Innovate From Within
The greed deployed to chase the temporal whims of humanity does not give Capitalism a good reputation. To the rescue came sustainability programs invented by financiers who know nothing about evolutionary first-principles.

They conjured up myriad finance programs hinging on sustainability (such as UN SDG, ESG, PRI, Impact Investing, etc.) and even got governments and pension funds to buy into them. All while using Capitalism to do good for the world hinges on make-belief incompatible with nature, as the universe and our planet revolve around the opposite of sustainability.
Renewal, nature’s evolution process, deploys a fundamentally different vector from the evolutionary oxymoron of sustainability. And not in the least, it deploys a theory of dynamic relativity we have only known about for one hundred years, courtesy of Einstein, and thus far has failed to implement it in how we manage and evaluate ourselves.
Despite noble attempts, Capitalism again faces the recognition that the arbitrage of its reinvention is incompatible with the renewable nature of the assets to which Capitalism applies.
Don’t Hate The Players
It is tempting to hate the players who take Capitalism for a ride, but we should not. For we have not established the gameplay, we want to see. We have not given Capitalism its marching orders; therefore, the players, primarily investors, play whatever game they can get away with.

Capitalism plays a crucial role as investment decisions determine how the fractal of human excellence expands. Investors were never told what kind of investments to make to improve human adaptability to nature’s entropy. Investors were advised to produce investment returns, no matter the benefit or deficit to the collective interest of humanity.
Our government has failed to establish a theory for humanity that identifies our collective interests; thus, investors ran with whatever investments produced returns they committed to producing regardless of collective interests. I cannot blame them.
New Vector
Governments are supposed to identify the gameplay they wish their citizens to play to produce a vibrant and regenerative society.
Our governmental leaders must establish a theory, validate the systems embedding said theory, and deploy the rulebook that protects a vile maxim of personal interests from harming the trust in collective interests. With gameplay established; they must let the players play the game.

Today, without a theory for humanity establishing the vector and objective of investment arbitrage, our government questions the morality of players who, unsurprisingly, never read the unpublished memo. The silly committee hearings in Congress judging the decisions of players run amok is like FIFA criticizing soccer players for their gameplay that evening.
The people in government must govern, not pretend to be better at playing the game themselves. Laissez-faire gameplay leads to unpredictable outcomes and a maelstrom of infractions not worth evaluating. We cannot appeal to morality as the only hope of adhering to nature’s authoritarian rule from which there is no escape.
Dare To Govern
For the United States to inspire the world, we must deploy new rigors of excellence we first and successfully apply to ourselves. Such rigors include the definition of a theory, systems, and rulebook to which every marketplace, including finance, is subjugated.
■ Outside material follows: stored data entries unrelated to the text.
-- ==== Sys2Proof/Laws/KeepsOperate.lean ====
section
/-! SUPPORT. What the operations of Machine/Operate.lean keep. -/

set_option Elab.async false

namespace Sys2Proof.Machine

theorem stageDone_keeps {z0 : State} (s : State) (g : Stage) (inter : Inter) (resA : Nat) (resB : Nat) (h_ : Keeps z0 s) : Keeps z0 (stageDone s g inter resA resB) := by
  unfold stageDone
  repeat' first
    | with_reducible assumption
    | exact Eq.refl _
    | with_reducible apply Keeps.ite
    | with_reducible apply modPart_keeps
    | with_reducible apply hopperBytes_keeps
    | split
    | dsimp only

theorem stageStop_keeps {z0 : State} (s : State) (g : Stage) (status : Nat) (resA : Nat) (resB : Nat) (h_ : Keeps z0 s) : Keeps z0 (stageStop s g status resA resB) := by
  unfold stageStop
  repeat' first
    | with_reducible assumption
    | exact Eq.refl _
    | with_reducible apply modPart_keeps
    | dsimp only

theorem stagePoison_keeps {z0 : State} (s : State) (g : Stage) (k : Nat) (h_ : Keeps z0 s) : Keeps z0 (stagePoison s g k) := by
  unfold stagePoison
  repeat' first
    | with_reducible assumption
    | exact Eq.refl _
    | with_reducible apply Keeps.ite
    | with_reducible apply modPart_keeps
    | split
    | dsimp only

theorem grantUnit_keeps {z0 : State} (m : Nat) (s : State) (k : Nat) (h_ : Keeps z0 s) : Keeps z0 (grantUnit m s k) := by
  unfold grantUnit
  repeat' first
    | with_reducible assumption
    | exact Eq.refl _
    | with_reducible apply Keeps.ite
    | with_reducible apply grantTo_keeps
    | split
    | dsimp only

theorem stageRead_keeps {z0 : State} (g : Stage) (env : OpEnv) (s : State) (ks : List Nat) (h_ : Keeps z0 s) : Keeps z0 (stageRead g env s ks).2 := by
  unfold stageRead
  repeat' first
    | with_reducible assumption
    | intro _
    | with_reducible apply readUnits_keeps
    | with_reducible apply grantUnit_keeps
    | with_reducible apply hopperPut_keeps
    | with_reducible apply Keeps.foldl
    | with_reducible apply Keeps.foldl_snd2
    | with_reducible apply Keeps.foldl_snd
    | with_reducible apply Keeps.foldl_fst
    | dsimp only

theorem readColumn_keeps {z0 : State} (g : Stage) (env : OpEnv) (s : State) (t : Nat) (a : Nat) (is : List Nat) (h_ : Keeps z0 s) : Keeps z0 (readColumn g env s t a is).2 := by
  unfold readColumn
  repeat' first
    | with_reducible assumption
    | with_reducible apply stageRead_keeps
    | dsimp only

theorem deviceWrite_keeps {z0 : State} (s0 : State) (env : OpEnv) (did : Nat) (mill : Nat) (k : Nat) (data : Nat) (mask : Nat) (poison : Bool) (h_ : Keeps z0 s0) : Keeps z0 (deviceWrite s0 env did mill k data mask poison) := by
  unfold deviceWrite
  repeat' first
    | with_reducible assumption
    | exact Eq.refl _
    | with_reducible apply Keeps.ite
    | with_reducible apply grantTo_keeps
    | with_reducible apply modFlume_keeps
    | with_reducible apply writeLine_keeps
    | with_reducible apply readLine_keeps
    | with_reducible apply bumpTotal_keeps
    | split
    | dsimp only

theorem writeMarked_keeps {z0 : State} (s : State) (env : OpEnv) (g : Stage) (a : Nat) (bs : Marked) (h_ : Keeps z0 s) : Keeps z0 (writeMarked s env g a bs) := by
  unfold writeMarked
  repeat' first
    | with_reducible assumption
    | intro _
    | with_reducible apply Keeps.ite
    | with_reducible apply emit_keeps
    | with_reducible apply deviceWrite_keeps
    | with_reducible apply forAll_keeps
    | split
    | dsimp only

theorem writeBits_keeps {z0 : State} (s : State) (env : OpEnv) (g : Stage) (a : Nat) (n : Nat) (own : List Nat) (set : List Nat) (h_ : Keeps z0 s) : Keeps z0 (writeBits s env g a n own set) := by
  unfold writeBits
  repeat' first
    | with_reducible assumption
    | intro _
    | with_reducible apply Keeps.ite
    | with_reducible apply emit_keeps
    | with_reducible apply deviceWrite_keeps
    | with_reducible apply forAll_keeps
    | with_reducible apply Keeps.foldl
    | with_reducible apply Keeps.foldl_snd2
    | with_reducible apply Keeps.foldl_snd
    | with_reducible apply Keeps.foldl_fst
    | split
    | dsimp only

theorem stageOut_keeps {z0 : State} (s : State) (g : Stage) (bs : Marked) (h_ : Keeps z0 s) : Keeps z0 (stageOut s g bs) := by
  unfold stageOut
  repeat' first
    | with_reducible assumption
    | with_reducible apply hopperPut_keeps
    | dsimp only

theorem flushUnits_keeps {z0 : State} (env : OpEnv) (g : Stage) (area : Area) (keep : Option (Nat × Nat)) (a0_ : List Entries) : ∀ (a1_ : State), Keeps z0 a1_ → Keeps z0 (flushUnits env g area keep a0_ a1_).2 := by
  induction a0_ with
  | nil =>
    intro a1_ h_
    unfold flushUnits
    repeat' first
      | with_reducible assumption
      | exact Eq.refl _
      | with_reducible apply Keeps.ite
      | with_reducible apply modDesc_keeps
      | with_reducible apply writeMarked_keeps
      | with_reducible apply stageOut_keeps
      | split
      | dsimp only
  | cons x_ l_ ih_ =>
    intro a1_ h_
    unfold flushUnits
    repeat' first
      | with_reducible assumption
      | with_reducible apply ih_
      | exact Eq.refl _
      | with_reducible apply Keeps.ite
      | with_reducible apply modDesc_keeps
      | with_reducible apply writeMarked_keeps
      | with_reducible apply stageOut_keeps
      | split
      | dsimp only

theorem writeList_keeps {z0 : State} (s : State) (env : OpEnv) (g : Stage) (area : Area) (keep : Option (Nat × Nat)) (es : Entries) (h_ : Keeps z0 s) : Keeps z0 (writeList s env g area keep es).2 := by
  unfold writeList
  repeat' first
    | with_reducible assumption
    | with_reducible apply flushUnits_keeps
    | dsimp only

theorem writeKeepBits_keeps {z0 : State} (s : State) (env : OpEnv) (g : Stage) (h_ : Keeps z0 s) : Keeps z0 (writeKeepBits s env g) := by
  unfold writeKeepBits
  repeat' first
    | with_reducible assumption
    | with_reducible apply Keeps.ite
    | with_reducible apply writeBits_keeps
    | split
    | dsimp only

theorem listEnd_keeps {z0 : State} (g : Stage) (ok : Bool) (s : State) (resA : Nat) (resB : Nat) (h_ : Keeps z0 s) : Keeps z0 (listEnd g ok s resA resB) := by
  unfold listEnd
  repeat' first
    | with_reducible assumption
    | with_reducible apply Keeps.ite
    | with_reducible apply stageDone_keeps
    | with_reducible apply stageStop_keeps
    | split
    | dsimp only

/-! The meanings: on elements that exist, each answers a next state. -/

theorem runStage_runs (mill op : Nat) (env : OpEnv) (s : State) (body : Stage → State → State) (w_ : mill < 32)
    (hf_ : ∀ g t, Keeps s t → Keeps s (body g t)) : Runs s (runStage mill op env s body) := by
  unfold runStage
  refine Runs.onElement (by simpa [okF] using w_) ?_
  split
  · exact .next (.refl s)
  · next g _ =>
    refine Runs.ite (.next (.refl s)) (Runs.ite (.next (.refl s)) ?_)
    exact whenOpen_runs s _ _ (.refl s) fun t ht => hf_ g _ (lookups_keeps t env ht)

end Sys2Proof.Machine
end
We can learn from what Singapore’s former premier, Lee Kuan Yew, achieved. Elected from a democratic platform, he laid down the principles of making Singapore a mighty nation. He defined how investments of any kind must serve the collective interests of all Singaporeans. But that requires strong leadership with a president capable of conveying and persuading the need for those humanitarian principles across the political aisle.
The implementation of an evolutionary theory for Capitalism is straightforward. As an investor, you can only invest in things that improve human adaptability to nature’s entropy. We then apply tax brackets to investments and ween the bad ones off based on the cost they currently incur to society. The good ones we dramatically reduce the tax on.
Hence, we need a variable tax rate dependent on the value those investments produce to meet humanity’s evolutionary needs.
Develop Different
We must change our current unsustainable governance hierarchy to a renewable one that best serves the regenerative requirements needed to serve human evolution. To make that change happen, we must reorganize the priorities of how we rule the human roost. We must learn to obey and play nature’s game if we, arguably the most intelligent major species, do not want to become the shortest-lived.

A developed country is a country that best serves the strength of human renewal, not a government serving the whims of fickle human wants.
The vector of Capitalism must change for the fractal of human expansion to improve adaptability to the many forms of entropy nature will continue to throw our way. A strategy of stifling absolutisms we have today amidst a universe of dynamic relativity will not get us there.